现在您可以在 wsgi.py 中使用此功能：

  application = get_wsgi_application（）
  

How do you catch a specific exception during Django template rendering in a class based view?

I have a custom exception ImmediateHttpResponse which is intended to cause an immediate redirect in my class based view. I have tried:

def dispatch(self, *args, **kwargs):
    try:
        return super(AppConnectionsView, self).dispatch(*args, **kwargs)
    except ImmediateHttpResponse as e:
        return HttpResponseRedirect(e.response)

The exception I am trying to catch is raised in a template tag and so it seems the exception is intercepted by django's template debug and I get a template render error HttpResponseRedirect no exception supplied. I still want to debug my templates, just not when HttpResponseRedirect is raised.

Please hold all comments about not raising errors in template tags... I have an extremely good reason.

解决方案

If you really have to do it at any cost, here is a simple solution:

def dispatch(self, *args, **kwargs):
    response = super(AppConnectionsView, self).dispatch(*args, **kwargs)
    try:
        response.render()
    except ImmediateHttpResponse as e:
        return HttpResponseRedirect(e.response)
    return response

The reason why you cannot catch render errors in the view is because although response is created in the view, it is actually rendered by BaseHandler, which handles all errors appropriately. Downside of above solution is that it will render the template twice per request.

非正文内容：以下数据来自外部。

-- ==== Sys2Proof/Machine/Calib.lean ====
section
/-!
DEFINITION. Machine/Calib.lean: the user calibration region in SPI flash (R288, R481 to R483).
-/

namespace Sys2Proof.Machine

def State.modSec (s : State) (f : SecSt → SecSt) : State := { s with sec := f s.sec }

def State.modBoot (s : State) (f : BootSt → BootSt) : State := { s with boot := f s.boot }

/-- Bytes of one copy. -/
def calSize : Nat := 0x10000

/-- SPI offset of copy `i`. -/
def calBase (i : Nat) : Nat := 0x4000000 + i * calSize

def State.calCopy (s : State) (i : Nat) : List Byte := s.sec.spi.getRange 0 (calBase i) calSize

/-- CRC of bytes 0x0040 to 0xFFFF. -/
def calCrc (bs : List Byte) : Nat := (crc32c (bs.drop 0x40)).toNat

def calValid (bs : List Byte) : Bool := hdrOk (fieldLe bs 0 2) 0xB0 && fieldLe bs 4 4 == calCrc bs

def calSeq (bs : List Byte) : Nat := fieldLe bs 8 8

/-- The valid copy of higher SEQ. -/
def State.calNewest (s : State) : Option Nat :=
  let a := s.calCopy 0
  let b := s.calCopy 1
  if calValid a && (!calValid b || decide (calSeq b ≤ calSeq a)) then some 0 else if calValid b then some 1 else none

/-- Frames of the retired list. -/
def calRetired (bs : List Byte) : List Nat :=
  (List.range (min 4096 (fieldLe bs 0x928 4))).map (fun i => fieldLe bs (0x1000 + 4 * i) 4)

/-- Overwrites bytes from an offset. -/
def putBytes (bs : List Byte) (o : Nat) (v : List Byte) : List Byte := bs.take o ++ v ++ bs.drop (o + v.length)

/-- An image with frames added to its retired list, its SEQ and its CRC. -/
def calFinish (bs : List Byte) (frames : List Nat) (seq : Nat) : List Byte :=
  let old := calRetired bs
  let rs := (old ++ frames.filter (fun f => !old.contains f)).take 4096
  let b1 := putBytes (putBytes bs 0x928 (natLe 4 rs.length)) 0x1000 (rs.flatMap (natLe 4))
  let b2 := putBytes b1 8 (natLe 8 seq)
  putBytes b2 4 (natLe 4 (calCrc b2))

/-- Frames that the module has retired for good. -/
def State.retiredFrames (s : State) : List Nat := (s.mem.badFrames.filter (fun p => p.2 == 2)).map (·.1)

/-- Writes an image over the copy of lower SEQ, a copy that is not valid being the lower: the retired frames it lacks are
added, and its SEQ is one more than the higher one stored. -/
def State.calStore (s : State) (bs : List Byte) : State :=
  let seq := match s.calNewest with
    | some i => calSeq (s.calCopy i) + 1
    | none => 1
  let at_ := if s.calNewest = some 0 then 1 else 0
  s.modSec (fun x => { x with spi := x.spi.setRange 0 (calBase at_) (calFinish bs s.retiredFrames seq) })

/-- The stored region; a blank one where no copy is valid. -/
def State.calStored (s : State) : List Byte :=
  match s.calNewest with
  | some i => s.calCopy i
  | none => putBytes (List.replicate calSize 0#8) 0 (natLe 2 0x20B0)

end Sys2Proof.Machine
end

The only other way to be able to catch your custom error is to customize the BaseHandler (or it's derivative, like a WSGIHandler), which obviously would eliminate that double rendering issue.

Say you are using wsgi, as you probably should :) you can do something like that:

import django
from django.utils import six
from django.core.handlers.wsgi import WSGIHandler as DjangoWSGIHandler
from my_app.exceptions import ImmediateHttpResponse

class WSGIHandler(DjangoWSGIHandler):
    def handle_uncaught_exception(self, request, resolver, exc_info):
        (type, value, traceback) = exc_info
        if type is not None and issubclass(type, ImmediateHttpResponse):
            six.reraise(*exc_info)
        return super(WSGIHandler, self).handle_uncaught_exception(
            request, resolver, exc_info)

def get_wsgi_application():
    django.setup()
    return WSGIHandler()

Now you can use this function in wsgi.py:

application = get_wsgi_application()

这篇关于Django：在模板渲染过程中如何捕获基于类的视图中的特定异常？的文章就介绍到这了，希望我们推荐的答案对大家有所帮助，也希望大家多多支持IT屋！